Unsurprisingly, Ajit Pai's FCC Thinks The T-Mobile Sprint Merger Will Be Wonderful
from the man-of-the-people dept
For the last year, Sprint and T-Mobile have been pushing a large number of bogus claims justifying their $26 billion competition and job-eroding megamerger. One, that the deal will create jobs (false). Two, that the deal is necessary to deploy fifth-gen (5G) wireless (false). Three, that reducing the number of major wireless competitors from four to three will somehow create more competition (false, just ask Canadians or the Irish how that works out in practice).

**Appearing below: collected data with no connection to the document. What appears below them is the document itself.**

-- ==== Sys2Proof/Laws/Bits.lean ====
section
/-! SUPPORT. Bit strings, the bytes they are cut into, and what appending output to OBUF composes to. -/

namespace Sys2Proof.Machine

/-! ## Bit strings -/

@[simp] theorem length_lowBits {w : Nat} (v : BitVec w) (n : Nat) : (lowBits v n).length = n := by
  induction n with
  | zero => rfl
  | succ n ih => simp [lowBits, ih]

theorem lowBits_congr {w w' : Nat} {v : BitVec w} {v' : BitVec w'} {n : Nat}
    (h : ∀ i, i < n → v.getLsbD i = v'.getLsbD i) : lowBits v n = lowBits v' n := by
  induction n with
  | zero => rfl
  | succ n ih => simp [lowBits, h n (by omega), ih fun i hi => h i (by omega)]

/-- The last bit of a bit string is bit 0. -/
theorem lowBits_succ_last {w : Nat} (v : BitVec w) (n : Nat) :
    lowBits v (n + 1) = lowBits (v >>> 1) n ++ [v.getLsbD 0] := by
  induction n with
  | zero => rfl
  | succ n ih =>
    rw [lowBits, ih, lowBits]
    simp [BitVec.getLsbD_ushiftRight, Nat.add_comm]

/-- Shifting a bit into the accumulator puts it behind the pending bits. -/
theorem lowBits_shift_in (acc : Byte) (bit : Bool) {n : Nat} (h : n + 1 ≤ 8) :
    lowBits (acc <<< 1 ||| (BitVec.ofBool bit).setWidth 8) (n + 1) = lowBits acc n ++ [bit] := by
  rw [lowBits_succ_last]
  congr 1
  · apply lowBits_congr
    intro i hi
    have : 1 + i < 8 := by omega
    rw [BitVec.getLsbD_ushiftRight, BitVec.getLsbD_or, BitVec.getLsbD_shiftLeft, BitVec.getLsbD_setWidth]
    have h0 : (BitVec.ofBool bit).getLsbD (1 + i) = false := BitVec.getLsbD_of_ge _ _ (by omega)
    have h1 : ¬ 1 + i < 1 := by omega
    simp only [h0, h1, this, Nat.add_sub_cancel_left]
    simp
  · cases bit <;> simp

theorem byteOfBits_lowBits (b : Byte) : byteOfBits (lowBits b 8) = b := by
  revert b; decide +kernel

theorem cutBytes_short {l : List Bool} (h : l.length < 8) : cutBytes l = ([], l) := by
  unfold cutBytes
  split
  · simp only [List.length_cons] at h; omega
  · rfl

theorem cutBytes_eight {l rest : List Bool} (h : l.length = 8) :
    cutBytes (l ++ rest) = (byteOfBits l :: (cutBytes rest).1, (cutBytes rest).2) := by
  match l, h with
  | [_, _, _, _, _, _, _, _], _ => rfl

theorem length_cutBytes_snd (l : List Bool) : (cutBytes l).2.length < 8 := by
  fun_induction cutBytes l with
  | case1 => assumption
  | case2 l h =>
    match l, h with
    | [], _ | [_], _ | [_, _], _ | [_, _, _], _ | [_, _, _, _], _ | [_, _, _, _, _], _
    | [_, _, _, _, _, _], _ | [_, _, _, _, _, _, _], _ => simp
    | b7 :: b6 :: b5 :: b4 :: b3 :: b2 :: b1 :: b0 :: rest, h => exact (h _ _ _ _ _ _ _ _ _ rfl).elim

/-- Cutting a longer string goes on from the bits left over (R173). -/
theorem cutBytes_append (l m : List Bool) :
    cutBytes (l ++ m) = ((cutBytes l).1 ++ (cutBytes ((cutBytes l).2 ++ m)).1, (cutBytes ((cutBytes l).2 ++ m)).2) := by
  fun_induction cutBytes l with
  | case1 _ _ _ _ _ _ _ _ _ ih => simp only [List.cons_append, cutBytes, ih]
  | case2 => rfl

theorem length_cutBytes (l : List Bool) : 8 * (cutBytes l).1.length + (cutBytes l).2.length = l.length := by
  fun_induction cutBytes l with
  | case1 _ _ _ _ _ _ _ _ _ ih => simp only [List.length_cons]; omega
  | case2 => simp

theorem stuffed_append (a b : List Byte) : stuffed (a ++ b) = stuffed a ++ stuffed b := by
  induction a with
  | nil => rfl
  | cons x a ih =>
    simp only [List.cons_append, stuffed]
    split <;> simp [ih]

theorem length_stuffed_le (a : List Byte) : (stuffed a).length ≤ 2 * a.length := by
  induction a with
  | nil => simp [stuffed]
  | cons x a ih =>
    simp only [stuffed]
    split <;> simp only [List.length_cons] <;> omega

/-! ## Appended output -/

theorem State.appends_nil {s t : State} (h1 : t.olen = s.olen) (h2 : t.obuf = s.obuf) : s.appends t [] :=
  ⟨by simpa using h1, fun j hj => by simp at hj, fun j _ => by simp only [State.outByte, h2]⟩

theorem State.appends_trans {s t u : State} {a b : List Byte} (h : s.appends t a) (h' : t.appends u b) :
    s.appends u (a ++ b) := by
  obtain ⟨hl, hh, hr⟩ := h
  obtain ⟨hl', hh', hr'⟩ := h'
  refine ⟨by simp only [List.length_append]; omega, fun j hj => ?_, fun j hj => ?_⟩
  · by_cases hja : j < a.length
    · rw [List.getD_append _ _ _ _ hja, ← hh j hja]
      exact hr' _ (by omega)
    · simp only [List.length_append] at hj
      have hj' := hh' (j - a.length) (by omega)
      rw [List.getD_append_right _ _ _ _ (by omega), ← hj', hl]
      congr 1; omega
  · simp only [List.length_append] at hj
    rw [hr' j (by omega), hr j (by omega)]

/-- Appending does not look at anything but OBUF and OLEN. -/
theorem State.appends_congr {s s' t t' : State} {a : List Byte} (hs : s'.obuf = s.obuf) (hs' : s'.olen = s.olen)
    (ht : t'.obuf = t.obuf) (ht' : t'.olen = t.olen) (h : s.appends t a) : s'.appends t' a := by
  simpa only [State.appends, State.holdsAt, State.outByte, hs, hs', ht, ht'] using h

end Sys2Proof.Machine
end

There's really no debate over whether such significant consolidation is bad for the market, consumers, and employees. You need only look to 30 years of US telecom history to discover that such growth for growth's sake uniformly results in less competition, in turn resulting in higher prices, fewer jobs, and worse customer support. It's a major reason everybody hates Comcast. It's also easy to find a long, long list of companies that made all manner of pie in the sky promises pre-merger, only to fail utterly to adhere to any of them.
It's a major reason why similar deals--both AT&T's attempted acquisition of T-Mobile in 2011 and Sprint's attempted merger in 2014--were blocked by regulators, something that helped drive more competition to market.
Given Ajit Pai has become a sort of poster child for regulatory capture of late, he's not particularly keen on learning from telecom history. His agency this week unsurprisingly announced it would be approving the merger after T-Mobile made several concessions. Among them, T-Mobile promised to deploy 5G wireless broadband to 97% of the US population within three years of the closing of the merger and 99% of Americans within six years. That convinced Pai that the deal would be in the best interests of the American public:
"Two of the FCC’s top priorities are closing the digital divide in rural America and advancing United States leadership in 5G, the next generation of wireless connectivity. The commitments made today by TMobile and Sprint would substantially advance each of these critical objectives....The construction of this network and the delivery of such high-speed wireless services to the vast majority of Americans would substantially benefit consumers and our country as a whole."
As usual, however, Pai was a bit casual with the facts. For one thing, both T-Mobile and Sprint were already on record saying they would have deployed these networks anyway to compete with AT&T and Verizon. The other major problem, obviously, is no matter how many conditions T-Mobile volunteers, consumer advocates are hard pressed to believe that Pai would actually enforce any of them:
"Industry watchers doubt whether Pai’s FCC would enforce conditions given the agency’s unwillingness to stand up to major carriers on a litany of subjects, ranging from the foot-dragging on implementing robocall tech, casual treatment of consumer location data, and repair delays in the wake of hurricanes in both Florida and Puerto Rico.
“Does anyone really believe that this FCC, which has asked nothing of the big mobile companies for over 2 years will require the companies to abide by these commitments?” former FCC lawyer Gigi Sohn told Motherboard via email."
For what it's worth, the Department of Justice remains skeptical that the deal's benefits will outweigh its harms. And there are several state AGs who've said they'll sue to block the deal even if it's approved.
While T-Mobile's disruptive nature (again, largely made possible because regulators blocked AT&T from gobbling it up) and its brash CEO tend to confuse some folks into thinking that somehow this merger will be different, you'd be hard pressed to find a single consumer group (you know, the folks paid a pittance to protect end users) that supports the deal. And unions continue to argue that the deal will be a mammoth job killer as the combined company inevitably eliminates duplicate HQs and redundant retail and support personnel. You'd be hard pressed to find a single telecom megamerger in US history that didn't result in higher prices, job reductions, and terrible customer service, a major reason Comcast is the country's biggest broadband provider and one of the least liked companies in America.
But time after time, companies are able to pay a rotating crop of consultants and economists to pinky swear that this deal will somehow be the one to finally fix a market broken by endless consolidation. And time after time, well-heeled lawmakers, revolving door regulators and unskeptical reporters are quick to believe them, driving the market further away from healthy competition and toward obvious monopolized dysfunction.